Thursday, July 31, 2008

Sometimes, interviewing is fun

At the risk of this sounding as odd as it actually is, I'm a freelance writer who periodically writes magazine articles about people and events, which in turn requires calling people on the telephone (as a stranger) and asking them questions.

I am also a person who doesn't really like calling up strangers on the telephone and asking them questions. It almost always turns out just fine, and productive. It's the act of picking up that phone that bothers me, until I actually do it.

Today was one of those days that the end result was just delightful. I am working on a piece about Piedmont Opera's upcoming production of "The Light in the Piazza." Earlier this week, I chatted on the phone with the author of the original novella, from 1960, on which the musical was based. Who set the hometown of the family in the story, for reasons all her own, in Winston-Salem, N.C., which of course makes the musical a perfect choice for Piedmont Opera based on setting alone. (The story's action takes place in Italy, however.)

Today, I got not only to chat with the artistic director and resident conductor, Jamie Allbritten (he's currently in Colorado, however), but with Adam Guettel, the musical's composer, who was kind enough to give me time to talk about how he found the story and made it into a six-Tony-award-winner of the 2005 Broadway season. For a smalltown resident in N.C., it's just not every day I get to do that. And how wonderful is it to get to write about the theater as part of my paid work? Among other things, I've been able to do a three-part article on NCSA's "West Side Story" production in Winston-Salem Monthly, and more recently, a Triad Stage profile of "Bloody Blackbeard" in Greensboro Monthly.

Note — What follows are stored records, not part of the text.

/-- What the notices of a list of banks lose (R92). -/
theorem overdues_lost (l : List Nat) (s : State) :
    s.clipsLost (l.foldl (fun acc b => acc.overdue b) s) (fun i => i < 32 ∧ ∃ b, b ∈ l ∧ s.clipHolds b i) := by
  induction l generalizing s with
  | nil => exact State.clipsLost_congr (State.clipsLost_of (grew_refl s) rfl rfl) fun i => by simp
  | cons b l ih =>
    rw [List.foldl_cons]
    have first := overdue_lost s b
    have rest := ih (s.overdue b)
    generalize s.overdue b = w at first rest ⊢
    refine State.clipsLost_congr (State.clipsLost_trans first rest) fun i => ?_
    by_cases early : i < 32 ∧ s.clipHolds b i
    · exact iff_of_true (.inl early) ⟨early.1, b, List.mem_cons_self, early.2⟩
    · have same : ∀ c, w.clipHolds c i ↔ s.clipHolds c i := fun c => clipHolds_same first.store (first.stays i early)
      simp only [same]
      constructor
      · rintro (no | ⟨low, c, mem, holds⟩)
        · exact absurd no early
        · exact ⟨low, c, List.mem_cons_of_mem _ mem, holds⟩
      · rintro ⟨low, c, mem, holds⟩
        obtain rfl | later := List.mem_cons.mp mem
        · exact absurd ⟨low, holds⟩ early
        · exact .inr ⟨low, c, later, holds⟩

theorem overdues_tell (b : Nat) (l : List Nat) (s : State) (mem : b ∈ l) (hosted : s.hasHost = true) :
    s.raises (l.foldl (fun acc b => acc.overdue b) s) .refreshOverdue [b] none := by
  induction l generalizing s with
  | nil => cases mem
  | cons c l ih =>
    rw [List.foldl_cons]
    have first := (overdue_lost s c).grew
    obtain rfl | later := List.mem_cons.mp mem
    · exact raises_grew (grew_refl s) (overdue_tells s b hosted) (overdues_lost l _).grew
    · exact raises_grew first (ih (s.overdue c) later (first.2.2.trans hosted)) (grew_refl _)

/-! ## Rising debts (R87, R89, R92) -/

/-- The state in which every debt has risen. -/
def State.risen (s : State) : State := { s with store := { s.store.riseDebts with refreshTick := 0 } }

/-- The state in which the banks that reach 16 have been told of. -/
def State.noticed (s : State) : State := s.store.reachingOverdue.foldl (fun acc b => acc.overdue b) s.risen

theorem refreshDebtRise_due (s : State) (due : 6 ≤ s.store.refreshTick) : s.refreshDebtRise
    = if s.store.turnsUrgent then { s.noticed with store := s.noticed.store.arbitrate } else s.noticed := if_pos due

theorem reaching_iff (st : Store) (b : Nat) : b ∈ st.reachingOverdue ↔ b < 8 ∧ (st.bank b).debt = 15 := by
  simp [Store.reachingOverdue]

/-- What a rise makes of the banks (R89, R92). -/
structure Risen (st u : Store) : Prop where
  debt : ∀ b, b < 8 → (u.bank b).debt = min 16 ((st.bank b).debt + 1)
  lost : ∀ b, b < 8 → (st.bank b).debt = 15 → ∃ e, (u.bank b).loss = some e
  stands : ∀ b, b < 8 → (st.bank b).debt ≠ 15 → (u.bank b).loss = (st.bank b).loss
  state : ∀ b, b < 8 → (u.bank b).state = (st.bank b).state
  budget : u.budget = st.budget
  memory : u.memory = st.memory
  regions : u.regions = st.regions
  tick : u.refreshTick = 0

It's totally excellent, that's what it is!

The only downside to this whole experience is that Piedmont Opera did not consult with me when scheduling this production, and the three dates in mid-October fall right in the middle of the time Kathy and I will be out of the country. Darn it! Though I will probably make up for it by seeing a Samuel Beckett play in Dublin, so that should work out as a fair compromise.